[Dataset entries]
┌──
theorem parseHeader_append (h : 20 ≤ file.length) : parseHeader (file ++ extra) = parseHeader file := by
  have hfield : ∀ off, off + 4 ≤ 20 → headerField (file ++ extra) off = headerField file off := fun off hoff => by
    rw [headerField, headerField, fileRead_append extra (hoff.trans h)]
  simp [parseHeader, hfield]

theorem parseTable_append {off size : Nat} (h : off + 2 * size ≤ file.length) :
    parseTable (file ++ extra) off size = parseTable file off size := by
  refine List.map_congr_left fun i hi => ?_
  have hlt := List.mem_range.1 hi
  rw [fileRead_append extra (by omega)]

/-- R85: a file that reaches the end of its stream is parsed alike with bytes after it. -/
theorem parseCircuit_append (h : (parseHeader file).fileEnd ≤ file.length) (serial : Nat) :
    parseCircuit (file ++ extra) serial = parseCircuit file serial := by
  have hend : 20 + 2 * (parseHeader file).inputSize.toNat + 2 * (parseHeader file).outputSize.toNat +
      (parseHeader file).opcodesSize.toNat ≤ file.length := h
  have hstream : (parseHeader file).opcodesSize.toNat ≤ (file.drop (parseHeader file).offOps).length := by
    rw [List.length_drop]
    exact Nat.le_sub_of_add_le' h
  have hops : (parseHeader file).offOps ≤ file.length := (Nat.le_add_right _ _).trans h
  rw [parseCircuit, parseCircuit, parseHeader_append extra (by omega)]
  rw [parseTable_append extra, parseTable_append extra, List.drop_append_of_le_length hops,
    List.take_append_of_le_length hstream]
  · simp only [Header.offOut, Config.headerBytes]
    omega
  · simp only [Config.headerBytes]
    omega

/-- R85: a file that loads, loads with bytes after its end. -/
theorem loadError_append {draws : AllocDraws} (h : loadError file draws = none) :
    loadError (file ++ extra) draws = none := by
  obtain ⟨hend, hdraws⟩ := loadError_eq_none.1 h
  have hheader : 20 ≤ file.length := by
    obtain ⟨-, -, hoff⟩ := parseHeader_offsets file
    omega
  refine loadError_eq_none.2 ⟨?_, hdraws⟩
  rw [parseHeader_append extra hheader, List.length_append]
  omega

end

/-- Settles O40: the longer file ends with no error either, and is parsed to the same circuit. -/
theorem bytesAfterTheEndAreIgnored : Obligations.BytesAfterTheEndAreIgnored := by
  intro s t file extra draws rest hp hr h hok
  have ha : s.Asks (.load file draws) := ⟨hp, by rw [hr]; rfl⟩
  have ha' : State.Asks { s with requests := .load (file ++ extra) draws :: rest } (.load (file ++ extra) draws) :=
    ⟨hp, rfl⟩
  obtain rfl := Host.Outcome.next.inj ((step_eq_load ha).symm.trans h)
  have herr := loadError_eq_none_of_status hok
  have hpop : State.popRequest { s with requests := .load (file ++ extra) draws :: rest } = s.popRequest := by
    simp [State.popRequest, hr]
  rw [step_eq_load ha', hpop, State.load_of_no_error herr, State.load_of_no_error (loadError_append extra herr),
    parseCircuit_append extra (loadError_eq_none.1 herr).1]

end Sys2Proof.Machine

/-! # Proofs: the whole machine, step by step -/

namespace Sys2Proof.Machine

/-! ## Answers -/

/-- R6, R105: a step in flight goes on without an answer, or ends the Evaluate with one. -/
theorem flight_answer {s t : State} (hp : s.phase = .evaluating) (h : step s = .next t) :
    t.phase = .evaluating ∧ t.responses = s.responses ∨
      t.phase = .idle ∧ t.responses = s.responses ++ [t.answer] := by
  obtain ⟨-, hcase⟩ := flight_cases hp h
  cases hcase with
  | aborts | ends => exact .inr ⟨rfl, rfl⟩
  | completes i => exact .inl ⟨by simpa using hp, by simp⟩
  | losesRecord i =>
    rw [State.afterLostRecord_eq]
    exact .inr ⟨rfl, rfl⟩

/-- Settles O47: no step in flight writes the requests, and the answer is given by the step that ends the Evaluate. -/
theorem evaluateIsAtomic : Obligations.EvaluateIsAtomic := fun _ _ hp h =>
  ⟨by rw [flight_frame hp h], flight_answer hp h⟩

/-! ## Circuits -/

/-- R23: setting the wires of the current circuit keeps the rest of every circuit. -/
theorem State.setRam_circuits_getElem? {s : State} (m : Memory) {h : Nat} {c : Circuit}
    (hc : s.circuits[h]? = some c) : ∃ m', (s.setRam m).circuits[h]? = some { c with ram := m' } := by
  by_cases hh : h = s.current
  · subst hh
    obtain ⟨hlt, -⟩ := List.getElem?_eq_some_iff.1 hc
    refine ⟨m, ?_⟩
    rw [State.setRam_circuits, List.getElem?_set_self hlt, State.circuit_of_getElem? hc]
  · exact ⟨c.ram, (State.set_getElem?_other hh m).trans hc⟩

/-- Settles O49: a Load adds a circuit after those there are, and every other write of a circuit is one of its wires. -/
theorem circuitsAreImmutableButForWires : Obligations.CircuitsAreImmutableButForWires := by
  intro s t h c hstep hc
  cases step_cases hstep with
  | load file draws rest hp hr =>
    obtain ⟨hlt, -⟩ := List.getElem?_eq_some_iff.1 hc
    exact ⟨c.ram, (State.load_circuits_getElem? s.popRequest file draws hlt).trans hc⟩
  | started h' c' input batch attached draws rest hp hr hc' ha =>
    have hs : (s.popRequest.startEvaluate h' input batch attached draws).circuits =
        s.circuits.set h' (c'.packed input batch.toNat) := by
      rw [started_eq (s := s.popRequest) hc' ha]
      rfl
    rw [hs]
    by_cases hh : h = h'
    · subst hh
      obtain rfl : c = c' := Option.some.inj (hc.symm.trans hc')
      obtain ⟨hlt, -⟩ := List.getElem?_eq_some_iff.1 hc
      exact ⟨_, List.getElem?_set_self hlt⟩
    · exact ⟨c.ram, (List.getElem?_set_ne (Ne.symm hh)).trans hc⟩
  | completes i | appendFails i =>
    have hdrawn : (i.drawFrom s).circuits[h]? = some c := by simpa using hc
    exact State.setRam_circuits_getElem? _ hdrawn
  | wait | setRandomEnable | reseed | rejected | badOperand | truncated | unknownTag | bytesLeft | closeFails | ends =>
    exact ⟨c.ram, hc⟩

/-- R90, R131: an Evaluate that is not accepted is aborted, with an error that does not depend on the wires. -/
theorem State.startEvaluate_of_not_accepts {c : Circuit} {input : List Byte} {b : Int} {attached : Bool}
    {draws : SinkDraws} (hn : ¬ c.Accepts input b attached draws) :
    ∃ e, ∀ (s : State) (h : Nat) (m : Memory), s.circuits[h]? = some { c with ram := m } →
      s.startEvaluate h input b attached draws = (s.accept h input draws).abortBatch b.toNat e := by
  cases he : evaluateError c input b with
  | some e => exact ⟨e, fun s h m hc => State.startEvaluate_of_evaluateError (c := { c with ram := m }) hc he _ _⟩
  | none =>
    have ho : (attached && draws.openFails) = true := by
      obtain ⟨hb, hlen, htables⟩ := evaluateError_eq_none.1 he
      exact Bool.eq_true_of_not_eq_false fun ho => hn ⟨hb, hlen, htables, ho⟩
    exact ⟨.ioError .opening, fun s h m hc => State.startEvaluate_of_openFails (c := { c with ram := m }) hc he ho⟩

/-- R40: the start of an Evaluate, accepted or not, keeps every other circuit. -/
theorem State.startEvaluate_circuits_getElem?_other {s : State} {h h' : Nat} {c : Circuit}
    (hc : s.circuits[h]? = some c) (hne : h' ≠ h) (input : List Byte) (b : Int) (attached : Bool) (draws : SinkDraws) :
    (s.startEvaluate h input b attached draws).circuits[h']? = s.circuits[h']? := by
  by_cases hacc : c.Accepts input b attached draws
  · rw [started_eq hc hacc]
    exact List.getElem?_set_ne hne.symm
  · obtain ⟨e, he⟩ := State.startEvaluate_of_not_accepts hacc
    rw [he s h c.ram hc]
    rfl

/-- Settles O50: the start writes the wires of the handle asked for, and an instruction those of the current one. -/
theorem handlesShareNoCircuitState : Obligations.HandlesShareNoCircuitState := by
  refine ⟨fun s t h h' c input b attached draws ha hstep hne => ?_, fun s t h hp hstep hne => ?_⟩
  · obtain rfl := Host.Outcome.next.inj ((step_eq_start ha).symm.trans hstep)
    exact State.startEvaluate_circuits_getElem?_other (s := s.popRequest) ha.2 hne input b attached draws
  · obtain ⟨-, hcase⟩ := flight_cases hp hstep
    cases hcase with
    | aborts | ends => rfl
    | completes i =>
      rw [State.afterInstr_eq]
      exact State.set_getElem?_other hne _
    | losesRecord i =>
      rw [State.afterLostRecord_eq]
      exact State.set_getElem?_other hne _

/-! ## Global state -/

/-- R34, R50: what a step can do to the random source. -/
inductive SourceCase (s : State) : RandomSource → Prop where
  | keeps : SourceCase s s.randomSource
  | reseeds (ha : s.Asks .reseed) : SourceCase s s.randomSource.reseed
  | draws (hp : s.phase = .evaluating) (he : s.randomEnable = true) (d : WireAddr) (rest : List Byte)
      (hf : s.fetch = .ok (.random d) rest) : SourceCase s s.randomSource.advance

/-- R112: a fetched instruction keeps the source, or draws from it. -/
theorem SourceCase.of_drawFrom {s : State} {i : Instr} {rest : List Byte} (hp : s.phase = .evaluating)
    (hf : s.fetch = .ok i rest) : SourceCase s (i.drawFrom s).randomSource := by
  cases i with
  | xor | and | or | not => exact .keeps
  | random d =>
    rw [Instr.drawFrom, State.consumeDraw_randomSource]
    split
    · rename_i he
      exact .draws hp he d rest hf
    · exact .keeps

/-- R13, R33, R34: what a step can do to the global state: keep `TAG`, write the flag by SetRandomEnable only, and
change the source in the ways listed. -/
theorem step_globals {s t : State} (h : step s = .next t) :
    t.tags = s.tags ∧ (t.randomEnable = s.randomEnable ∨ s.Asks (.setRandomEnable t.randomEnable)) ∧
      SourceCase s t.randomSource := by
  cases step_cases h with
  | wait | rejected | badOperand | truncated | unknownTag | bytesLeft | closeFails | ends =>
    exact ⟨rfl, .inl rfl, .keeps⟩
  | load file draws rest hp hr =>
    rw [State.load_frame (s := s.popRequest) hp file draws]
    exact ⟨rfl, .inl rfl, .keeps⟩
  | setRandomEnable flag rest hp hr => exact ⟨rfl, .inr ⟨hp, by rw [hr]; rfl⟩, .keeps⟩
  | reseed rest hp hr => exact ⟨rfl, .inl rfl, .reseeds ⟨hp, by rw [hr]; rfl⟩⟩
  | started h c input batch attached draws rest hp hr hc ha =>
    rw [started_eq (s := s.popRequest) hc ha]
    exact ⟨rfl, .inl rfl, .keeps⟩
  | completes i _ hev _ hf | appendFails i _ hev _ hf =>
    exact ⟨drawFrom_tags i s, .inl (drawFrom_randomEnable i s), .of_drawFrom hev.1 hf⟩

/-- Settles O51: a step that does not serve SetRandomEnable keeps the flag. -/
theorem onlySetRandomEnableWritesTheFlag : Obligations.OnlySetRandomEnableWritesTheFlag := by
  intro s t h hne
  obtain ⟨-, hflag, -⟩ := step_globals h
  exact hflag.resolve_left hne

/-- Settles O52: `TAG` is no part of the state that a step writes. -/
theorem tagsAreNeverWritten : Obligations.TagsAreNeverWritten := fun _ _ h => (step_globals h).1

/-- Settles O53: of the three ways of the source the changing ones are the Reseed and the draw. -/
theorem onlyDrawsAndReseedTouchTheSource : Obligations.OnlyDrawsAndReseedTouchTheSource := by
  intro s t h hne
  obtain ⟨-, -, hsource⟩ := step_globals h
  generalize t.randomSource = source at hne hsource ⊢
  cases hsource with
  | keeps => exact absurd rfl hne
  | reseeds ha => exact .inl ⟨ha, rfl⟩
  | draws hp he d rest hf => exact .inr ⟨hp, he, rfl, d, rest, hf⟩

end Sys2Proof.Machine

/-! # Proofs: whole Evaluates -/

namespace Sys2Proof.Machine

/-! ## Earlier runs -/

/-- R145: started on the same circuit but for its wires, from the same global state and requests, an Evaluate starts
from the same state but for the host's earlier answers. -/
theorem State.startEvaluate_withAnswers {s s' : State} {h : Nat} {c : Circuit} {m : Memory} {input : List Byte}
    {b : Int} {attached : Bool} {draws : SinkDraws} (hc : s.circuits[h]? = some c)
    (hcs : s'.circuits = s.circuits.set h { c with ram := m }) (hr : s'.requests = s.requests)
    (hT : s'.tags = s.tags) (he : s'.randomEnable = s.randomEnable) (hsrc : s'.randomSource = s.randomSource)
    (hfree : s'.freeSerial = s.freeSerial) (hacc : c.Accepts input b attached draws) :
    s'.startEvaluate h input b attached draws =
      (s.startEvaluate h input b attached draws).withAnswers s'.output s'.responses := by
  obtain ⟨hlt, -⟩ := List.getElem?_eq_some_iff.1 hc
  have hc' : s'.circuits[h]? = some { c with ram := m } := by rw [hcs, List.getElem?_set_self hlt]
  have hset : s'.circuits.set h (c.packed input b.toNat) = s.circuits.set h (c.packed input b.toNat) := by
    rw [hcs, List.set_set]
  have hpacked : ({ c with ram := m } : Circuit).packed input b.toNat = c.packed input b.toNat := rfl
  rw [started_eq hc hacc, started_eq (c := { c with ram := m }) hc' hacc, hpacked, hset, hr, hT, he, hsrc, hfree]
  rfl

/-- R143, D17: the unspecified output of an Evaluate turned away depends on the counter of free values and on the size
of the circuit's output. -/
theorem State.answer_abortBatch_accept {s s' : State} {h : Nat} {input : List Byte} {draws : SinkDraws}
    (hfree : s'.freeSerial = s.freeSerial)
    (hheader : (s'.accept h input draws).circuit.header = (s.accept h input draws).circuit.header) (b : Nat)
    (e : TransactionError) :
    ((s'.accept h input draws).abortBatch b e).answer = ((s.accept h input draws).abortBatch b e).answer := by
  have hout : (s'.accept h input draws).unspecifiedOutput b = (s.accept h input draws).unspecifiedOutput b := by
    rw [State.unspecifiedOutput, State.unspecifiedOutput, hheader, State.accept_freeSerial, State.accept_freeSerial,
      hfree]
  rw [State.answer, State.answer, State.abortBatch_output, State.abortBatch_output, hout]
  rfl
└──
┌──
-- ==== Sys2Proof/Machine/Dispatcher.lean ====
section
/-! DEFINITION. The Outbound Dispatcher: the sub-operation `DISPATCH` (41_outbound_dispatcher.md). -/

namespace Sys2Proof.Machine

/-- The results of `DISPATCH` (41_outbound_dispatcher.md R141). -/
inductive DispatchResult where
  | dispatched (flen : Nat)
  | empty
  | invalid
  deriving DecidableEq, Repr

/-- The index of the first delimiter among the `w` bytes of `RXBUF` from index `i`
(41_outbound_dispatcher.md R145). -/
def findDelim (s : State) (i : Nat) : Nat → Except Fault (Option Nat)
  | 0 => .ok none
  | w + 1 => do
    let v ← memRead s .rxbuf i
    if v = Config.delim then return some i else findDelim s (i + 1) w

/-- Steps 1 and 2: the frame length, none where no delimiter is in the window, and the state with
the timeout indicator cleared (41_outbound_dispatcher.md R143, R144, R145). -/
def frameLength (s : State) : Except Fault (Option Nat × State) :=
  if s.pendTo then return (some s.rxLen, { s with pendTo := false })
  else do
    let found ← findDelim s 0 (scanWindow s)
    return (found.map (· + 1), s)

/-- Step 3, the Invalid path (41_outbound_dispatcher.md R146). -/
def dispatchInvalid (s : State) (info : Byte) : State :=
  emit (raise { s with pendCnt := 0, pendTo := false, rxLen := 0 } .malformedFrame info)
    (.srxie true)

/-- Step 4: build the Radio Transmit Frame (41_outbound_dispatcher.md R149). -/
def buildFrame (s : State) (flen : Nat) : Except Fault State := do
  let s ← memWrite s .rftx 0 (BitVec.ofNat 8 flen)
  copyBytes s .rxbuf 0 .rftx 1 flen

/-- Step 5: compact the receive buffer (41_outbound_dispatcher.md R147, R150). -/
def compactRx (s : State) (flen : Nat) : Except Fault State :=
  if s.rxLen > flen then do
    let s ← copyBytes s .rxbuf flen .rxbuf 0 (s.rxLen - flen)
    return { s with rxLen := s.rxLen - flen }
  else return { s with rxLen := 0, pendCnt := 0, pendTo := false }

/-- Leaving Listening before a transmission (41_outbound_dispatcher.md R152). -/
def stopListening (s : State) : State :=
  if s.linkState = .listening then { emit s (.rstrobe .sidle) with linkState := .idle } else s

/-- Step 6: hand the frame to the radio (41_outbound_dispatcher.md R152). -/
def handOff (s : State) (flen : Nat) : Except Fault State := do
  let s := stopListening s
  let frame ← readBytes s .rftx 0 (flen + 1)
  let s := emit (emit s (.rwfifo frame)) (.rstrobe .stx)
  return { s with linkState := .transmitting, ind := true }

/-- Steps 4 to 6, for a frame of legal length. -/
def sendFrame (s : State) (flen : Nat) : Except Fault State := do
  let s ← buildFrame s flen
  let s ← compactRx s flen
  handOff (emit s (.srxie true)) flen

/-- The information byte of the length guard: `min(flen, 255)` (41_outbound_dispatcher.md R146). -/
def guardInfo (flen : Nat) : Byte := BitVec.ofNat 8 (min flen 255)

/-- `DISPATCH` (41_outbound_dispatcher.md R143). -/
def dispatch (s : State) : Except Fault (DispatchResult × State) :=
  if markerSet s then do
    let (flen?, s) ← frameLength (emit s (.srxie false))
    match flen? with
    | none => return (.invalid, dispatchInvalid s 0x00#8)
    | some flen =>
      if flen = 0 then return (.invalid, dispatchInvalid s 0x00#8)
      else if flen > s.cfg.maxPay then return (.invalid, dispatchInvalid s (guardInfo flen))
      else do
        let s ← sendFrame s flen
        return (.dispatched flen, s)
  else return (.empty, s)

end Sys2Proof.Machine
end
└──
** Action item **
Total the lines of the data that include the word "completes", and give that total as the sole response.

** Solution to this task **
4